***** Exercise input *****
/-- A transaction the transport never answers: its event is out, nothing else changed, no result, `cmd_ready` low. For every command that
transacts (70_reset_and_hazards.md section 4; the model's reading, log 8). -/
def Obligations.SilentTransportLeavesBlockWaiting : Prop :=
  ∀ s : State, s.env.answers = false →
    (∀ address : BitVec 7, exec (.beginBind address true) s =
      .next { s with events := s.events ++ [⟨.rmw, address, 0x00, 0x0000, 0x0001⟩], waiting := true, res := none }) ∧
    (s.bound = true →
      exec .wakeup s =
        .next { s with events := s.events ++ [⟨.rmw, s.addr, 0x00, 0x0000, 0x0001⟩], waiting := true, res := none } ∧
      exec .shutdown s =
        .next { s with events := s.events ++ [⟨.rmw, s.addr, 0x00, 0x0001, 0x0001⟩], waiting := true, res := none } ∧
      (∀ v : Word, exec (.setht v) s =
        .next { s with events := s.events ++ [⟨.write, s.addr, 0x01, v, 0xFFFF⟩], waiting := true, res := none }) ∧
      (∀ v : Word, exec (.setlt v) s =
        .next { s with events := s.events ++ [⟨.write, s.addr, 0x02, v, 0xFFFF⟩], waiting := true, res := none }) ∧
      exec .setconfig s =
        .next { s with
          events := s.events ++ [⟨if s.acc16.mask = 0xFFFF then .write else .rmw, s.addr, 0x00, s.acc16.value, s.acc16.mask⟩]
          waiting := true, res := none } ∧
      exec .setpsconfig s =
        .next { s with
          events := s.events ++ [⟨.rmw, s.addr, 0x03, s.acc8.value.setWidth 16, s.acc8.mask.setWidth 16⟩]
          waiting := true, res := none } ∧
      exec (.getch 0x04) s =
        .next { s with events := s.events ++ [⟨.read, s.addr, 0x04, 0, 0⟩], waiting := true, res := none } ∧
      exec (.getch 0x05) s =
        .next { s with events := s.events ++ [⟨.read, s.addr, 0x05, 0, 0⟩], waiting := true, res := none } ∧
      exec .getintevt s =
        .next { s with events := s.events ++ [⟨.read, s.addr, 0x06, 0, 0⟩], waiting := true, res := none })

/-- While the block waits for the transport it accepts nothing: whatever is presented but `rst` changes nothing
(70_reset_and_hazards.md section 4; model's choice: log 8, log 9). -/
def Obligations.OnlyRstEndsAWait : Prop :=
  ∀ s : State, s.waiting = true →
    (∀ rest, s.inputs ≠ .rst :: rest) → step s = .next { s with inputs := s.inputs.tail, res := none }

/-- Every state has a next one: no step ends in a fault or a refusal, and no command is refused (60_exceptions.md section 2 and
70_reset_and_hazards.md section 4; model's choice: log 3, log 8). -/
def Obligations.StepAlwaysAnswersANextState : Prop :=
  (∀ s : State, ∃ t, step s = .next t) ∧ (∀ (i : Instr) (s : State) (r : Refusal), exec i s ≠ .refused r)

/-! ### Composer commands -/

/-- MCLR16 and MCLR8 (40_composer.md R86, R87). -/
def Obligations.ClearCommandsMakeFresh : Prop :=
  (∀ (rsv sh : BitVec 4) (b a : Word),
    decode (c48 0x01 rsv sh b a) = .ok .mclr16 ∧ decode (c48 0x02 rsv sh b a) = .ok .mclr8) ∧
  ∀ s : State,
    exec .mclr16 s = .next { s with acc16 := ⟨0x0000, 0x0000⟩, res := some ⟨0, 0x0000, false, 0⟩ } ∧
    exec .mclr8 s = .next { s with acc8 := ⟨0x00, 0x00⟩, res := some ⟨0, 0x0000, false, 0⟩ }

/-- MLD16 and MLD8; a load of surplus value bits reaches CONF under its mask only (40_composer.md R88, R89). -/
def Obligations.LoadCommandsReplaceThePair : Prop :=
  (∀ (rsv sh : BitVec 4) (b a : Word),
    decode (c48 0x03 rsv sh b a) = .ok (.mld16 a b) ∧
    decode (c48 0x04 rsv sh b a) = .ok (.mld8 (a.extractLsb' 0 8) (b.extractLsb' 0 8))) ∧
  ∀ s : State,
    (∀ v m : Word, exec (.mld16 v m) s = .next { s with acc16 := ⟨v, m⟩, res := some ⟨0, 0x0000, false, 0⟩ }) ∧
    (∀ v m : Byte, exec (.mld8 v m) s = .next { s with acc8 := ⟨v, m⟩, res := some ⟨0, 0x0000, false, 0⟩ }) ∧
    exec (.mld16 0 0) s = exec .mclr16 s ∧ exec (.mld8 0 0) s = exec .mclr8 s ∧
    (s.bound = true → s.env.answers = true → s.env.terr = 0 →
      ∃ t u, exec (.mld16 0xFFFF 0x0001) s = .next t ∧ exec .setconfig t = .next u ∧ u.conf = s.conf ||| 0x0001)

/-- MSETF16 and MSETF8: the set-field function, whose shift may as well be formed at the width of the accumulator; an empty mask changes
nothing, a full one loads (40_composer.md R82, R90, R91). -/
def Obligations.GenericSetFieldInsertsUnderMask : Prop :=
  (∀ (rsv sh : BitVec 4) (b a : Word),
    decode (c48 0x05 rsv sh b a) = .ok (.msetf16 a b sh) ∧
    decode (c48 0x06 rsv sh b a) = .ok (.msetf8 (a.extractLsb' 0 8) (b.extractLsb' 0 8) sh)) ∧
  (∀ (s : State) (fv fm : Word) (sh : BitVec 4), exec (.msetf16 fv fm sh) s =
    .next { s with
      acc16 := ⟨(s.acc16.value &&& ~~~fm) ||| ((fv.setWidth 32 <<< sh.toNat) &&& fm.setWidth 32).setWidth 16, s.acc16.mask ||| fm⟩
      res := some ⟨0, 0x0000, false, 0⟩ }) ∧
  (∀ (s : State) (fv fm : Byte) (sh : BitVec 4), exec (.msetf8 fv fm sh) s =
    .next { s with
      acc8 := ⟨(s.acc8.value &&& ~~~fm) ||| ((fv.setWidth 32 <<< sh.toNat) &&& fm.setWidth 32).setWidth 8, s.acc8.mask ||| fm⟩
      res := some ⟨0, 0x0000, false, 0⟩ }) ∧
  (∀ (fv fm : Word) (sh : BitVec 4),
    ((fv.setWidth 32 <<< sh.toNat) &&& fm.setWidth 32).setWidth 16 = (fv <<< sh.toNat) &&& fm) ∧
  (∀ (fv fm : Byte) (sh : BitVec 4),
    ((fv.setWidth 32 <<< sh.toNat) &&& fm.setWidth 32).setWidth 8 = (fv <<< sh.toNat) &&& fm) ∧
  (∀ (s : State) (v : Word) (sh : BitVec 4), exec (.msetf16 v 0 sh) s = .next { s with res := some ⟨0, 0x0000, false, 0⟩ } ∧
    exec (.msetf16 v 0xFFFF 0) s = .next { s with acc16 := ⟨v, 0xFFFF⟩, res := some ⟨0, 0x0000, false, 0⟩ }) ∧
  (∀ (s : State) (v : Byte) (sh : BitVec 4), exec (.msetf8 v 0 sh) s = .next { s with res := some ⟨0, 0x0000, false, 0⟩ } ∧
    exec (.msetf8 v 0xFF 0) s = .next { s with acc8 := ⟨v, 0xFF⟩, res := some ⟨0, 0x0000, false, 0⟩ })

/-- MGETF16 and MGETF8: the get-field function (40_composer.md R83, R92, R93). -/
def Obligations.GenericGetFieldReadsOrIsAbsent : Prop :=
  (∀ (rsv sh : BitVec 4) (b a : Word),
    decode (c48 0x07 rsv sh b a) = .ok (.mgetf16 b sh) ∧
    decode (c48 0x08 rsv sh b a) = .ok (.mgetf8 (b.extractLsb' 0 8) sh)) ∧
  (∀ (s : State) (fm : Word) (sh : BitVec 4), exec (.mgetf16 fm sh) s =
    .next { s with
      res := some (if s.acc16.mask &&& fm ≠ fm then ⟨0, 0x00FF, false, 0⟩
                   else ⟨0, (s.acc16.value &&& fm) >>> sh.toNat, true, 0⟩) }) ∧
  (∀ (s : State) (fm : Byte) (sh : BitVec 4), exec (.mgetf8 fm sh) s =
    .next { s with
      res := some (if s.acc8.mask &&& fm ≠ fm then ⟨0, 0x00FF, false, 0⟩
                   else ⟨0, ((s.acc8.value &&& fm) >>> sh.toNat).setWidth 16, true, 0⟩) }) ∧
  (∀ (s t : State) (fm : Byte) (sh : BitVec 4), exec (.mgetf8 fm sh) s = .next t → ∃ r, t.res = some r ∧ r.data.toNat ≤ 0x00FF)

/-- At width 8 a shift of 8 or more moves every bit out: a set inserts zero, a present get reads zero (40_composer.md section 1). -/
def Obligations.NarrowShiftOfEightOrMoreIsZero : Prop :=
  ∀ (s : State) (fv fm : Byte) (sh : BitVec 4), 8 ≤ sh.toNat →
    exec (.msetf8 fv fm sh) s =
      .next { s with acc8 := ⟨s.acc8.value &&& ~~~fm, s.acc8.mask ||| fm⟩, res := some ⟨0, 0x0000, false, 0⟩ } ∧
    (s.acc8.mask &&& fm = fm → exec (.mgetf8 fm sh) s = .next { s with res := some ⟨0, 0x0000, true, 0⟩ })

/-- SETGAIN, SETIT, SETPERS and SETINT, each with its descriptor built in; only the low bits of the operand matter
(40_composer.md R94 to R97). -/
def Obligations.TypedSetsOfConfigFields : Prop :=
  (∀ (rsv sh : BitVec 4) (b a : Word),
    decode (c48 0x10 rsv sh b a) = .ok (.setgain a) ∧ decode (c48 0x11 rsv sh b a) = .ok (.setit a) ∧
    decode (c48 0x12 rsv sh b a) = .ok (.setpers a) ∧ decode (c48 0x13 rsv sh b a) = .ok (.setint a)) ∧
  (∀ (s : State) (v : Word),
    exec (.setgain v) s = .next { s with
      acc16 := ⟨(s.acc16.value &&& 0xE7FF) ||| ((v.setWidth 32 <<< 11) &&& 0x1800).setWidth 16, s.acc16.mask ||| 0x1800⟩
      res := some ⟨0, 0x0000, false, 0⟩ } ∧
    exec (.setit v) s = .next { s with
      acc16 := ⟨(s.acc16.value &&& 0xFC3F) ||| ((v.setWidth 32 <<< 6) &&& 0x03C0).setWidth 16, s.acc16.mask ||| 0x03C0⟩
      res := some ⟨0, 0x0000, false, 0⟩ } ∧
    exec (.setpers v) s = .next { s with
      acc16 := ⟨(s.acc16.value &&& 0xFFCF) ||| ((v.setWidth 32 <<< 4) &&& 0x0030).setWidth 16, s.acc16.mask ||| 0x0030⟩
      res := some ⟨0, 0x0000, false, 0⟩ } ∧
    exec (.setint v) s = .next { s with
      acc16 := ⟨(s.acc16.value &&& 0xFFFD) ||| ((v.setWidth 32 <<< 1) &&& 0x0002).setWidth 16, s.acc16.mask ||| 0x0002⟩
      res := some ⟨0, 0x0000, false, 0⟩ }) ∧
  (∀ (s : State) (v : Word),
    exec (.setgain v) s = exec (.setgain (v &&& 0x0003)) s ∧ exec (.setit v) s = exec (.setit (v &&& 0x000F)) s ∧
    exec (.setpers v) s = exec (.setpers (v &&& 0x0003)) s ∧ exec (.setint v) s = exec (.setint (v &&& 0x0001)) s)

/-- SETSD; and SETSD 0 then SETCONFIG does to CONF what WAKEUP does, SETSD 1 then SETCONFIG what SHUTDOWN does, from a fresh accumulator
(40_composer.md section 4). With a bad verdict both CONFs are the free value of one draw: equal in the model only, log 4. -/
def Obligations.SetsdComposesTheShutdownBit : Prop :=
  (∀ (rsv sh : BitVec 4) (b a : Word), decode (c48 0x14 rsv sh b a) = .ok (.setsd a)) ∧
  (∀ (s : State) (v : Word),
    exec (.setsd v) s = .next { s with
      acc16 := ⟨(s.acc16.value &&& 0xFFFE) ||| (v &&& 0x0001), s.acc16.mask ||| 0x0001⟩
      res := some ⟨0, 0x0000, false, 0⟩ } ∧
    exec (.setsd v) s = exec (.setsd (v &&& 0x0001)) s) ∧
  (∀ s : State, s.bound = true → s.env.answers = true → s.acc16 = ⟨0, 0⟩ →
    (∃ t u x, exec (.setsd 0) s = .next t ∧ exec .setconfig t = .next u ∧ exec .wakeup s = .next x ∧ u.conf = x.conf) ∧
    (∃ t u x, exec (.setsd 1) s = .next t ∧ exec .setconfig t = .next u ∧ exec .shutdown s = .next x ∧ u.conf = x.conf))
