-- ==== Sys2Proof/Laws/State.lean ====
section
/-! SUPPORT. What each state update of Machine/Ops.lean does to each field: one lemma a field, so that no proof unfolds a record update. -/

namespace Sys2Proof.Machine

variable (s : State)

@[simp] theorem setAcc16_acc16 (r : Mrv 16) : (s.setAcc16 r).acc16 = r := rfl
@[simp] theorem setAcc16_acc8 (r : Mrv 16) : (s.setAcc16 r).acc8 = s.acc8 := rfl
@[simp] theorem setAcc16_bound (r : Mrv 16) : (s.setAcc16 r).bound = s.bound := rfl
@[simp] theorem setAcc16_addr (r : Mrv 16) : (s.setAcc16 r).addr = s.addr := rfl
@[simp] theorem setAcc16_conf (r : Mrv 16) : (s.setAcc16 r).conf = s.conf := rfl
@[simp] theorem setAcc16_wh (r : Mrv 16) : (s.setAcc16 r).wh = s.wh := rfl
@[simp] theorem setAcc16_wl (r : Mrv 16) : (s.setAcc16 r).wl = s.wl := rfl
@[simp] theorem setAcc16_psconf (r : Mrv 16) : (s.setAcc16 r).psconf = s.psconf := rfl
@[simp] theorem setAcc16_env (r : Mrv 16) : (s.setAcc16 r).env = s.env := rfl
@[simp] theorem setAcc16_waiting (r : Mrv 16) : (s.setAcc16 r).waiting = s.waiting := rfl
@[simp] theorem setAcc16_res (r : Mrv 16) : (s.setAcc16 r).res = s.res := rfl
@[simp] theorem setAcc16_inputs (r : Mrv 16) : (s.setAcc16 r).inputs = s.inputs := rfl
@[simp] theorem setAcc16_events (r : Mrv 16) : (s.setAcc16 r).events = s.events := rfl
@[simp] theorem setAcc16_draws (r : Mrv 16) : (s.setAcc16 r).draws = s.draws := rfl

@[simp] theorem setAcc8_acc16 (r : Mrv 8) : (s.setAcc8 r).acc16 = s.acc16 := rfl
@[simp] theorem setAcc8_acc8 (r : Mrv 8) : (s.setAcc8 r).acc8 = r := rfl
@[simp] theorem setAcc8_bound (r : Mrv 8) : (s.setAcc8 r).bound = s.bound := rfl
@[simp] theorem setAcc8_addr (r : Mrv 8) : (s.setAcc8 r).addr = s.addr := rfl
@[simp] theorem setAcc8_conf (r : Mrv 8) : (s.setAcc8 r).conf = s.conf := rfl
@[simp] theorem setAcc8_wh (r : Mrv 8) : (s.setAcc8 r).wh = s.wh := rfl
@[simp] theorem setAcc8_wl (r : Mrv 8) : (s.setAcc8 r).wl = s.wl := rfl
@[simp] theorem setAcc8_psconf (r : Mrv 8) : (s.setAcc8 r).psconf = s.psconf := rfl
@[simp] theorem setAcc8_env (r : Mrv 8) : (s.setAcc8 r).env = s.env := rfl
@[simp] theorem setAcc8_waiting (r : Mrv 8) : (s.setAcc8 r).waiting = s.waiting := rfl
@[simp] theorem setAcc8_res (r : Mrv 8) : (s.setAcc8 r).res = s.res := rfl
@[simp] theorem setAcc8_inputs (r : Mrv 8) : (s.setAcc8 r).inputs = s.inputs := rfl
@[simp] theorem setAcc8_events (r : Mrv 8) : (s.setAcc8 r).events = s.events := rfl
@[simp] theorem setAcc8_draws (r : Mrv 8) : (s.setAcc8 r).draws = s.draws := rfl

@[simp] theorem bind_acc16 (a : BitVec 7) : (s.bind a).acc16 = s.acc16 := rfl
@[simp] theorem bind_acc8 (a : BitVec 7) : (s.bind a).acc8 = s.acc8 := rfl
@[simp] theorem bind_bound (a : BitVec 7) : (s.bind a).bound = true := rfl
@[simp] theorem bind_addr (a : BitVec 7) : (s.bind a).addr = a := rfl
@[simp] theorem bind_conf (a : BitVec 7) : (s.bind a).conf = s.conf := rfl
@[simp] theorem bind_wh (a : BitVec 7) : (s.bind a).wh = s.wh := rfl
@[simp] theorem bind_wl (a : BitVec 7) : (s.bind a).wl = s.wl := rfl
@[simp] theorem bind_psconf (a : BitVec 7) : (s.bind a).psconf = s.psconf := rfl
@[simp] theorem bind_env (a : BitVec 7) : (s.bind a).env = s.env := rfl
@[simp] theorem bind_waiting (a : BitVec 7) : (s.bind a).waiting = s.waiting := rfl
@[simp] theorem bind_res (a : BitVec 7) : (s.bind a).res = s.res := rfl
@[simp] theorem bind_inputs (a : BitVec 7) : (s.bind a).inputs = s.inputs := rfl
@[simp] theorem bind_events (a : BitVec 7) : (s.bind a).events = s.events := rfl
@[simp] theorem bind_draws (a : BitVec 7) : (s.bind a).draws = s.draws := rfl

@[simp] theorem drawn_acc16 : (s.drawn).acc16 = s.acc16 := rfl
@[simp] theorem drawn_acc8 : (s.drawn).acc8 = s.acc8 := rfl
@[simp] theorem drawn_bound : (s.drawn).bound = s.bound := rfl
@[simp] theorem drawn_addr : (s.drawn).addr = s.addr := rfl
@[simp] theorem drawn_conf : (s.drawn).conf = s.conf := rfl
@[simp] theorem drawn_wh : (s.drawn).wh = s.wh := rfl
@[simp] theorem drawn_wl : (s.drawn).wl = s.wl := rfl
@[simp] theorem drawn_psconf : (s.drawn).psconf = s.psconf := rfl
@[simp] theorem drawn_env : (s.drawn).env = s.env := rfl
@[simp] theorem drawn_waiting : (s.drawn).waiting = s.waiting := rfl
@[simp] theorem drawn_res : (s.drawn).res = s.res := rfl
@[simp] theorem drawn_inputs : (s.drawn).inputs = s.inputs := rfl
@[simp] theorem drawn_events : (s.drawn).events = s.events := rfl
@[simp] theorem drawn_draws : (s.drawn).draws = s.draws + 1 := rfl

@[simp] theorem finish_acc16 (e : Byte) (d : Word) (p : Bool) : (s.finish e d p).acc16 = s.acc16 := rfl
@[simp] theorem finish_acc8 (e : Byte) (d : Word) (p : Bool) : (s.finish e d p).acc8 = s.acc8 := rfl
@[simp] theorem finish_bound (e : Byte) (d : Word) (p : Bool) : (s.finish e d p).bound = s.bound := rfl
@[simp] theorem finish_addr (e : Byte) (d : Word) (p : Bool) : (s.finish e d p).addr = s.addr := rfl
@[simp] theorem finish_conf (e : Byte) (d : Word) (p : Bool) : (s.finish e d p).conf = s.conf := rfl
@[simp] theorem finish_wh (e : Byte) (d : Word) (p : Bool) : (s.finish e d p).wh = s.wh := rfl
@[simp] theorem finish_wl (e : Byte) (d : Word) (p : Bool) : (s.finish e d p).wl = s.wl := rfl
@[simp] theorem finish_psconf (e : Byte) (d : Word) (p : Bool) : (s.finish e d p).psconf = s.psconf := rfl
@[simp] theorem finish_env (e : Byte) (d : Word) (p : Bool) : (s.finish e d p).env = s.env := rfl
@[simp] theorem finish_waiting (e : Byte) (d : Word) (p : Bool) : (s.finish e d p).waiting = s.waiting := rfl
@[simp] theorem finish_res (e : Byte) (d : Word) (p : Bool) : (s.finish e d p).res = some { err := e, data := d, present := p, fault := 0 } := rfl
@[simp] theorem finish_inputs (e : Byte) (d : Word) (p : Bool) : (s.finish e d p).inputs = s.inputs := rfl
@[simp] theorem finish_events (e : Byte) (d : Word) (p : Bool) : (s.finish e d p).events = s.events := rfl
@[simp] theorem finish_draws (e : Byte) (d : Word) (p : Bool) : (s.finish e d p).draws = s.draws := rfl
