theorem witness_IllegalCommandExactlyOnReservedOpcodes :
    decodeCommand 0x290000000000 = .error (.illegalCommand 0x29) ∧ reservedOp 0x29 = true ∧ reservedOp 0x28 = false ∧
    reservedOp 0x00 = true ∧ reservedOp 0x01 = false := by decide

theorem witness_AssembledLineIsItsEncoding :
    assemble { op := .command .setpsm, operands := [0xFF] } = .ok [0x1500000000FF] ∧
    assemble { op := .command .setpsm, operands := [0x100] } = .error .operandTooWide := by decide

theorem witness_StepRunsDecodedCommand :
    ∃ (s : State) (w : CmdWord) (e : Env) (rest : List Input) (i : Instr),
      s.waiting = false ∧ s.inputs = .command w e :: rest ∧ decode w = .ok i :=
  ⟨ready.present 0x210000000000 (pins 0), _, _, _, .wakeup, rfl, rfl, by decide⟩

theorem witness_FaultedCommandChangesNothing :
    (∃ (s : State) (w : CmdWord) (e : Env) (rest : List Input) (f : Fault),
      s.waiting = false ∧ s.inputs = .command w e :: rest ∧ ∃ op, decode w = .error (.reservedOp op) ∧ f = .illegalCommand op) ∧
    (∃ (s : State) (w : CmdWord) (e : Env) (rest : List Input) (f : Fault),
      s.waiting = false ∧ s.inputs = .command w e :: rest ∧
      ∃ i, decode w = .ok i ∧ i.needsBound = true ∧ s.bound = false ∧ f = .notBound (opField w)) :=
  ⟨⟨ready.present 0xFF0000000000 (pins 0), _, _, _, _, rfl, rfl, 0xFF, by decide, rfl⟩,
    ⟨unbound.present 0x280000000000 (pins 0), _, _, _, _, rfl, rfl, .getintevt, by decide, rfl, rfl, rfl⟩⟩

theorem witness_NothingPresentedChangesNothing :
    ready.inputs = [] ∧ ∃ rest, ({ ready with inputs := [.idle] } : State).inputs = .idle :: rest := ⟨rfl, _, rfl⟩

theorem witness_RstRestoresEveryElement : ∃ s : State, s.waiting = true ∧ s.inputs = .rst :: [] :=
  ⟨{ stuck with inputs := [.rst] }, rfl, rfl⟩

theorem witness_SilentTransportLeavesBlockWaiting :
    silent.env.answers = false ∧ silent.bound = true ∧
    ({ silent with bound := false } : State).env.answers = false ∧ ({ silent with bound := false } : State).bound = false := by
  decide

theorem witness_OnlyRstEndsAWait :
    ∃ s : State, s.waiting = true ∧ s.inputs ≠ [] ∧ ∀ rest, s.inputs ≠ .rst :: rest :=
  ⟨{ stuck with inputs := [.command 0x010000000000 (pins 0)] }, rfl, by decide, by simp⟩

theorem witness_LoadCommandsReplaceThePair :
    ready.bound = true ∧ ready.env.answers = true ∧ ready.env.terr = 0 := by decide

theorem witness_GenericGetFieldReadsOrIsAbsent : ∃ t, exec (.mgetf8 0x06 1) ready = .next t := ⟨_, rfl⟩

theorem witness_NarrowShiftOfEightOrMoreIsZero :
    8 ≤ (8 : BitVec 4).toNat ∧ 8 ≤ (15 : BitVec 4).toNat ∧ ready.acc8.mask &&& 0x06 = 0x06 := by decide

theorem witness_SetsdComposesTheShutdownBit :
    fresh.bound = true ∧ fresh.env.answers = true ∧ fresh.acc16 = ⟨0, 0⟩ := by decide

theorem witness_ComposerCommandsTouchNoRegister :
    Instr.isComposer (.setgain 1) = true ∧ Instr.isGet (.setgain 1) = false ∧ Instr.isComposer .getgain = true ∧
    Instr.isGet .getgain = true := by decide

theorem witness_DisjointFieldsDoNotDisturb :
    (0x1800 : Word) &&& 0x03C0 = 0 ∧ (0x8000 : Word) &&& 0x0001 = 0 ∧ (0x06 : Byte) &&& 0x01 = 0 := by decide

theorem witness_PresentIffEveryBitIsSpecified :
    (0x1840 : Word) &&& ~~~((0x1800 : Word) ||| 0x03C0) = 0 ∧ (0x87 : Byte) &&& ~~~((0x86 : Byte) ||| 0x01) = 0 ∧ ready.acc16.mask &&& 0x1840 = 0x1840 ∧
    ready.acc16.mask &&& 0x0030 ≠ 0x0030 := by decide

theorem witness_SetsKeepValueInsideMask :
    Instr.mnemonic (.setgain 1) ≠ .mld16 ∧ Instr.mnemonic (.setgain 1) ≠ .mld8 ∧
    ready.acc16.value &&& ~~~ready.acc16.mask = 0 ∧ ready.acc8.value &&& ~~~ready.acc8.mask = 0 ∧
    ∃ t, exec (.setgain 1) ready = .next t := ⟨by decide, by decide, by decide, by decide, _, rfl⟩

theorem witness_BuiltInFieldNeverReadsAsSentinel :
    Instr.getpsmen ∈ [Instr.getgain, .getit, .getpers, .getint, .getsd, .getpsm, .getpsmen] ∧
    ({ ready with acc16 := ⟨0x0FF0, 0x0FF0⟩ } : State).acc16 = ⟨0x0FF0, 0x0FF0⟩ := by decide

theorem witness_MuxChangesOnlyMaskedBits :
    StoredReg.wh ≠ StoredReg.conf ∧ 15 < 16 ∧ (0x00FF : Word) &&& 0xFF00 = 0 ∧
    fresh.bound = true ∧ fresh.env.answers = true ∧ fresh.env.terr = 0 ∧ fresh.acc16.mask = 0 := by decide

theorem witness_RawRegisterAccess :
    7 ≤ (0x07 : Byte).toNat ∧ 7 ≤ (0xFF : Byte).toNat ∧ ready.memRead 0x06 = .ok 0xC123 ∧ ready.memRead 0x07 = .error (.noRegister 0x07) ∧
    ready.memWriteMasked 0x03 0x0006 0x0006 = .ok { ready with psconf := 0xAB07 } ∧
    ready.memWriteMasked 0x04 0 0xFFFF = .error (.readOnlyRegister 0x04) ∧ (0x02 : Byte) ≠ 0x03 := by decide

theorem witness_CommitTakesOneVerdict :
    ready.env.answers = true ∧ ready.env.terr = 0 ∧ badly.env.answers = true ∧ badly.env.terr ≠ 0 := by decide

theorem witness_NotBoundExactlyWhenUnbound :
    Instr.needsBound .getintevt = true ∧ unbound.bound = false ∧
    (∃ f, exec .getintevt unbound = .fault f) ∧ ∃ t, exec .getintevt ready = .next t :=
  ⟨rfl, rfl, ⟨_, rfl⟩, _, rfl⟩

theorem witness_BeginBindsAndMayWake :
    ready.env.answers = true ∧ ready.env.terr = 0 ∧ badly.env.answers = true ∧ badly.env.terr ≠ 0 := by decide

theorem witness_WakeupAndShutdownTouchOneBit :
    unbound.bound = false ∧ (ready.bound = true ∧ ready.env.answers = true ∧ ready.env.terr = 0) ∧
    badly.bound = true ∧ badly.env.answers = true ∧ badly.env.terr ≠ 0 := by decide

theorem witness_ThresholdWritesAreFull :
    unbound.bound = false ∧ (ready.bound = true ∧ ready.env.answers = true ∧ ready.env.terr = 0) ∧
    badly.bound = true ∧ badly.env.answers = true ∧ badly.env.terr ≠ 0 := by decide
*****
| Task statement |
Search the entries for the word "none", then copy every line in which it is found.

| Response below |
      .next { s with events := s.events ++ [⟨.rmw, address, 0x00, 0x0000, 0x0001⟩], waiting := true, res := none }) ∧
        .next { s with events := s.events ++ [⟨.rmw, s.addr, 0x00, 0x0000, 0x0001⟩], waiting := true, res := none } ∧
        .next { s with events := s.events ++ [⟨.rmw, s.addr, 0x00, 0x0001, 0x0001⟩], waiting := true, res := none } ∧
        .next { s with events := s.events ++ [⟨.write, s.addr, 0x01, v, 0xFFFF⟩], waiting := true, res := none }) ∧
        .next { s with events := s.events ++ [⟨.write, s.addr, 0x02, v, 0xFFFF⟩], waiting := true, res := none }) ∧
          waiting := true, res := none } ∧
          waiting := true, res := none } ∧
        .next { s with events := s.events ++ [⟨.read, s.addr, 0x04, 0, 0⟩], waiting := true, res := none } ∧
        .next { s with events := s.events ++ [⟨.read, s.addr, 0x05, 0, 0⟩], waiting := true, res := none } ∧
        .next { s with events := s.events ++ [⟨.read, s.addr, 0x06, 0, 0⟩], waiting := true, res := none })
    (∀ rest, s.inputs ≠ .rst :: rest) → step s = .next { s with inputs := s.inputs.tail, res := none }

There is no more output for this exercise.